### Task description
Copy out, exactly, the first line of the entries below and every line after it through the one containing "u with phase".

[Records from a collection]
theorem fetch_eq (h : SameBelowL s s') : fetch s' = fetch s := by
  unfold fetch
  rw [h.memRead_eq, h.eq_of_frame State.params fun _ => rfl, h.eq_of_frame State.len fun _ => rfl,
    h.eq_of_frame State.pc fun _ => rfl]

theorem progByte_eq (h : SameBelowL s s') {a : Nat} (ha : a < s.len) : progByte s' a = progByte s a := by
  unfold progByte
  rw [h.1 a ha]

/-- The normaliser's reads are guarded by `L >= 3` (40_normalizer.md R61). -/
theorem endsInTerminator_eq (h : SameBelowL s s') : endsInTerminator s' = endsInTerminator s := by
  unfold endsInTerminator
  rw [h.eq_of_frame State.len fun _ => rfl]
  by_cases hlen : s.len < 3
  · rw [if_pos hlen, if_pos hlen]
  · rw [if_neg hlen, if_neg hlen, h.progByte_eq (by omega), h.progByte_eq (by omega)]

theorem owing (h : SameBelowL s s') (n : Nat) : SameBelowL (owing n s) (owing n s') := by
  refine h.congr (Machine.owing n) (fun m => ?_) (by simp [Machine.owing]) (by simp [Machine.owing])
  unfold Machine.owing openRow
  split <;> rfl

theorem place (h : SameBelowL s s') : SameBelowL (place s) (place s') :=
  h.congr Machine.place (fun _ => rfl) rfl le_rfl

theorem nextRow (h : SameBelowL s s') : SameBelowL (nextRow s) (nextRow s') :=
  h.congr Machine.nextRow (fun _ => rfl) rfl le_rfl

theorem putRow_makeRow (h : SameBelowL s s') (payload : List Byte) (ns ne : Nat) :
    SameBelowL (putRow (makeRow s payload ns ne) s) (putRow (makeRow s' payload ns ne) s') :=
  h.congr (fun u => putRow (makeRow u payload ns ne) u) (fun _ => rfl) rfl le_rfl

theorem withPhase (h : SameBelowL s s') (p : Phase) : SameBelowL { s with phase := p } { s' with phase := p } :=
  h.congr (fun u => { u with phase := p }) (fun _ => rfl) rfl le_rfl

theorem raise (h : SameBelowL s s') (f : FaultCode) : SameBelowL (raise f s) (raise f s') :=
  h.congr (Machine.raise f) (fun _ => rfl) rfl le_rfl

theorem reset (h : SameBelowL s s') : SameBelowL (reset s) (reset s') :=
  h.congr Machine.reset (fun _ => rfl) rfl (Nat.zero_le _)

theorem passMoment (h : SameBelowL s s') : SameBelowL (passMoment s) (passMoment s') :=
  h.congr Machine.passMoment (fun _ => rfl) rfl le_rfl

/-- A byte written at `a <= L` in both states: they are alike up to `a`, the byte written among it. -/
theorem write (h : SameBelowL s s') {a : Nat} (v : Byte) (ha : a ≤ s.len) :
    SameBelowL { s with prog := memSet s.prog a v, len := a + 1 } { s' with prog := memSet s'.prog a v, len := a + 1 } := by
  obtain ⟨m, hbytes, rfl⟩ := h.exists_prog
  refine ⟨fun c hc => ?_, rfl⟩
  have hc : c < a + 1 := hc
  by_cases hca : c = a
  · simp [hca]
  · simpa [memGet_memSet_other _ _ hca] using hbytes c (by omega)

/-- The terminator is three such writes. -/
theorem terminated (h : SameBelowL s s') {a : Nat} (ha : a ≤ s.len) :
    SameBelowL { s with prog := terminated s.prog a, len := a + 3 }
      { s' with prog := terminated s'.prog a, len := a + 3 } :=
  ((h.write 0xC0#8 ha).write 0x00#8 le_rfl).write 0x2F#8 le_rfl

end SameBelowL

/-! ### The operations -/

/-- Two results of an operation that may stop: the same stop, or two states alike below `L`. -/
inductive AgreeResult {ε : Type} : Except ε State → Except ε State → Prop where
  | ok {t t' : State} (h : SameBelowL t t') : AgreeResult (.ok t) (.ok t')
  | error (e : ε) : AgreeResult (.error e) (.error e)

/-- Two outcomes of a step: the same fault, the same refusal, or two states alike below `L`. -/
inductive AgreeOutcome :
    Host.Outcome State Fault Refusal → Host.Outcome State Fault Refusal → Prop where
  | next {t t' : State} (h : SameBelowL t t') : AgreeOutcome (.next t) (.next t')
  | fault (r : Fault) : AgreeOutcome (.fault r) (.fault r)
  | refused (r : Refusal) : AgreeOutcome (.refused r) (.refused r)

### Exercise result
theorem fetch_eq (h : SameBelowL s s') : fetch s' = fetch s := by
  unfold fetch
  rw [h.memRead_eq, h.eq_of_frame State.params fun _ => rfl, h.eq_of_frame State.len fun _ => rfl,
    h.eq_of_frame State.pc fun _ => rfl]

theorem progByte_eq (h : SameBelowL s s') {a : Nat} (ha : a < s.len) : progByte s' a = progByte s a := by
  unfold progByte
  rw [h.1 a ha]

/-- The normaliser's reads are guarded by `L >= 3` (40_normalizer.md R61). -/
theorem endsInTerminator_eq (h : SameBelowL s s') : endsInTerminator s' = endsInTerminator s := by
  unfold endsInTerminator
  rw [h.eq_of_frame State.len fun _ => rfl]
  by_cases hlen : s.len < 3
  · rw [if_pos hlen, if_pos hlen]
  · rw [if_neg hlen, if_neg hlen, h.progByte_eq (by omega), h.progByte_eq (by omega)]

theorem owing (h : SameBelowL s s') (n : Nat) : SameBelowL (owing n s) (owing n s') := by
  refine h.congr (Machine.owing n) (fun m => ?_) (by simp [Machine.owing]) (by simp [Machine.owing])
  unfold Machine.owing openRow
  split <;> rfl

theorem place (h : SameBelowL s s') : SameBelowL (place s) (place s') :=
  h.congr Machine.place (fun _ => rfl) rfl le_rfl

theorem nextRow (h : SameBelowL s s') : SameBelowL (nextRow s) (nextRow s') :=
  h.congr Machine.nextRow (fun _ => rfl) rfl le_rfl

theorem putRow_makeRow (h : SameBelowL s s') (payload : List Byte) (ns ne : Nat) :
    SameBelowL (putRow (makeRow s payload ns ne) s) (putRow (makeRow s' payload ns ne) s') :=
  h.congr (fun u => putRow (makeRow u payload ns ne) u) (fun _ => rfl) rfl le_rfl

theorem withPhase (h : SameBelowL s s') (p : Phase) : SameBelowL { s with phase := p } { s' with phase := p } :=
  h.congr (fun u => { u with phase := p }) (fun _ => rfl) rfl le_rfl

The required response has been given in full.